*** Block opens ***

theorem clearBankTp_other {s : State} {b code t : Nat} {c : Byte} (pick : Nat → Bool) (h : (s.tp t).code = c) (hc : c.toNat ≠ code) :
    ((s.clearBankTp b code pick).tp t).code = c := by
  refine List.foldlRecOn (motive := fun u : State => (u.tp t).code = c) (bankSources b) _ h fun u hu p _ => ?_
  unfold State.when
  split
  next hp =>
    have other : t ≠ p := by
      rintro rfl
      rw [hu] at hp
      rw [Bool.and_eq_true] at hp
      exact hc (eq_of_beq hp.1)
    rw [resumeTp_tp_other u other, hu]
  · exact hu

end Sys2Proof.Laws
end

section
/-! Heartbeats, silence, VF and brown-out of a field half (R175 to R186). -/

namespace Sys2Proof.Laws

open Sys2Proof Sys2Proof.Machine Sys2Proof.Safety

theorem half_updHalf_same (s : State) (b : Nat) (h : AB) (f : FieldHalf → FieldHalf) : (s.updHalf b h f).half b h = f (s.half b h) := by
  simp only [State.half, State.updHalf, get_upd, if_true]

theorem half_updHalf_other (s : State) (b : Nat) (h : AB) (f : FieldHalf → FieldHalf) :
    (s.updHalf b h f).half b h.other = s.half b h.other := by
  have ne : 2 * b + h.other.n ≠ 2 * b + h.n := by cases h <;> simp [AB.other, AB.n]
  simp only [State.half, State.updHalf, get_upd, if_neg ne]

theorem updHalf_out (s : State) (b : Nat) (h : AB) (f : FieldHalf → FieldHalf) (o : Nat) : (s.updHalf b h f).out o = s.out o := rfl

theorem out_of_outs {s t : State} (h : t.outs = s.outs) (o : Nat) : t.out o = s.out o := by
  unfold State.out
  rw [h]

/-! ### Heartbeats -/

/-- What the core side sends changes no more than its own count. -/
theorem sendHb_half (s : State) (b : Nat) (h : AB) : ∃ q a, (s.sendHb b h).half b h = { s.half b h with sent := q, sentAt := a } := by
  unfold State.sendHb
  split
  · exact ⟨_, _, half_updHalf_same s b h _⟩
  · exact ⟨_, _, rfl⟩

theorem sendHb_halfOut (s : State) (b : Nat) (h : AB) : (s.sendHb b h).halfOut b h = s.halfOut b h := by
  unfold State.sendHb
  split <;> rfl

theorem sendHb_now (s : State) (b : Nat) (h : AB) : (s.sendHb b h).now = s.now := by
  unfold State.sendHb
  split <;> rfl

theorem updHalf_now (s : State) (b : Nat) (h : AB) (f : FieldHalf → FieldHalf) : (s.updHalf b h f).now = s.now := rfl

/-- The reports that a half sends leave its buffer empty and nothing else of it changed. -/
theorem sendReports_housed (s : State) (b : Nat) (h : AB) :
    Housed (s.updHalf b h (fun f => { f with buffered := [] })) (s.sendReports b h) :=
  housed_foldl (fun s (r : Report) => s.laneReport r.o h r.verdict r.raw) (fun s r => housed_laneReport s r.o h _ _) (s.half b h).buffered _

theorem sendReports_half (s : State) (b : Nat) (h : AB) : (s.sendReports b h).half b h = { s.half b h with buffered := [] } :=
  ((sendReports_housed s b h).half b h).trans (half_updHalf_same s b h _)

theorem bankEvt_bank (s : State) (b i : Nat) : (s.bankEvt b i).bank b = { s.bank b with evt := setBit (s.bank b).evt i true } :=
  bank_updBank_same s b (fun r => { r with evt := setBit r.evt i true })

theorem bankEvt_half (s : State) (b i c : Nat) (h : AB) : (s.bankEvt b i).half c h = s.half c h := rfl
theorem bankEvt_out (s : State) (b i o : Nat) : (s.bankEvt b i).out o = s.out o := rfl

theorem bankEvt_sets (s : State) (b : Nat) {i : Nat} (hi : i < 5) : bit ((s.bankEvt b i).bank b).evt i = true := by
  rw [bankEvt_bank, show FBank.evt _ = setBit (s.bank b).evt i true from rfl, bit_setBit_true]
  simp [hi]

/-- A heartbeat at a half in service: what it is judged by, and what it leads to (R175, R176, R178). -/
theorem heartbeat_judged {b : Fin 4} {h : AB} {q : Byte} {tb : Word} {s : State} (ho : s.halfOut b h = false) :
    exec (.heartbeat b h ⟨q, tb⟩ false) s = .next ((s.sendHb b h).updHalf b h (fun f => { f with run := 0 })).settle ∧
    exec (.heartbeat b h ⟨q, tb⟩ true) s =
      let v := (s.half b h).ref == some (q - 1)
      let t := ((s.sendHb b h).updHalf b h (fun f => { f with ref := some q, hbTb := tb, run := if v then min 8 (f.run + 1) else 0 })).when v
        (fun s => s.validHb b h)
      .next (t.when ((s.half b h).silent && decide ((t.half b h).run ≥ 8)) (fun s => s.resync b h)).settle := by
  obtain ⟨c, a, hh⟩ := sendHb_half s b h
  have out : (s.sendHb b h).halfOut b h = false := by rw [sendHb_halfOut, ho]
  constructor
  · show (if _ then _ else if _ then _ else _) = _
    rw [if_neg (by rw [out]; decide), if_pos (by decide)]
    rfl
  · show (if _ then _ else if _ then _ else _) = _
    rw [if_neg (by rw [out]; decide), if_neg (by decide), hh]
    rfl

/-- A valid heartbeat keeps of its half all but its instant, while the half is silent. -/
theorem validHb_half {s : State} {b : Nat} {h : AB} (hs : (s.half b h).silent = true) :
    (s.validHb b h).half b h = { s.half b h with lastHb := some s.now } := by
  unfold State.validHb
  extract_lets t u
  have hu : u.half b h = { s.half b h with lastHb := some s.now } := by
    have step : Housed t u := housed_foldl _ (fun s o => housed_when (housed_updEl s o h _)) (bankOutputs b) t
    exact (step.half b h).trans (half_updHalf_same s b h _)
  have silent : (u.half b h).silent = true := by
    rw [hu]
    exact hs
  rw [silent]
  exact hu

/-- A half that resynchronises is no longer silent, and its buffer is empty (R178). -/
theorem resync_half (s : State) (b : Nat) (h : AB) :
    (s.resync b h).half b h = { s.half b h with silent := false, sched := (s.bank b).sched, buffered := [] } := by
  unfold State.resync
  extract_lets t u v
  have clears : Housed u v := housed_when (housed_clearBankOut u b 12)
  have hv : v.half b h = u.half b h := clears.half b h
  have hu : u.half b h = { t.half b h with buffered := [] } := sendReports_half t b h
  rw [bankEvt_half, hv, hu, half_updHalf_same]

theorem resync_sets (s : State) (b : Nat) (h : AB) : bit ((s.resync b h).bank b).evt 4 = true := bankEvt_sets _ b (by decide)

/-! ### Silence -/

/-- An output of which a half has expired shows SIL_EXPIRED (R177). -/
theorem expireOut_code (s : State) (o : Nat) (h : AB) : ((s.expireOut o h).out o).code = 12 :=
  raiseOut_plain _ .a 0 false false (by decide) (by decide)

theorem expireOut_keeps {s : State} {o p : Nat} (h : AB) (hc : (s.out o).code = 12) : ((s.expireOut p h).out o).code = 12 := by
  by_cases hp : o = p
  · subst hp
    exact expireOut_code s o h
  · unfold State.expireOut
    refine (congrArg Output.code (raiseOut_out_other _ 12 .a 0 false false hp)).trans ?_
    unfold State.when State.updEl
    split
    · simp only [out_updOut, if_neg hp]
      exact hc
    · exact hc

theorem stopTests_code (s : State) (b o : Nat) (h : AB) : ((s.stopTests b h).out o).code = (s.out o).code := by
  refine List.foldlRecOn (motive := fun u : State => (u.out o).code = (s.out o).code) (bankOutputs b) _ rfl fun u hu p _ => ?_
  by_cases hp : o = p
  · subst hp
    rw [updEl_out_code, hu]
  · unfold State.updEl
    rw [out_updOut, if_neg hp, hu]

theorem Ladled.out {s t : State} (h : Ladled s t) (o : Nat) : t.out o = s.out o := by
  rw [h]
  rfl

/-! ### A supply condition -/

theorem supplyFault_housed (s : State) (b : Nat) (h : AB) (c : Nat) : Housed ((s.stopTests b h).bankEvt b 0) (s.supplyFault b h c) := by
  unfold State.supplyFault
  extract_lets t u v
  have h1 : Housed t u := housed_raiseBankOut t b c false
  have h2 : Housed u v := housed_raiseBankTp u b 6 _ false
  have h3 : InSide v (v.raiseBankIn b 11 (fun _ => true)) := inSide_raiseBankIn v b 11 (fun _ => true) false
  exact (h1.trans h2).trans h3.housed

*** Block closes ***

Action item: Only one stretch of the records above is wanted: the lines between the one holding "theorem half_updHalf_same (s" and the one holding "have ne : 2", inclusive, reproduced exactly.

Answer section:
theorem half_updHalf_same (s : State) (b : Nat) (h : AB) (f : FieldHalf → FieldHalf) : (s.updHalf b h f).half b h = f (s.half b h) := by
  simp only [State.half, State.updHalf, get_upd, if_true]

theorem half_updHalf_other (s : State) (b : Nat) (h : AB) (f : FieldHalf → FieldHalf) :
    (s.updHalf b h f).half b h.other = s.half b h.other := by
  have ne : 2 * b + h.other.n ≠ 2 * b + h.n := by cases h <;> simp [AB.other, AB.n]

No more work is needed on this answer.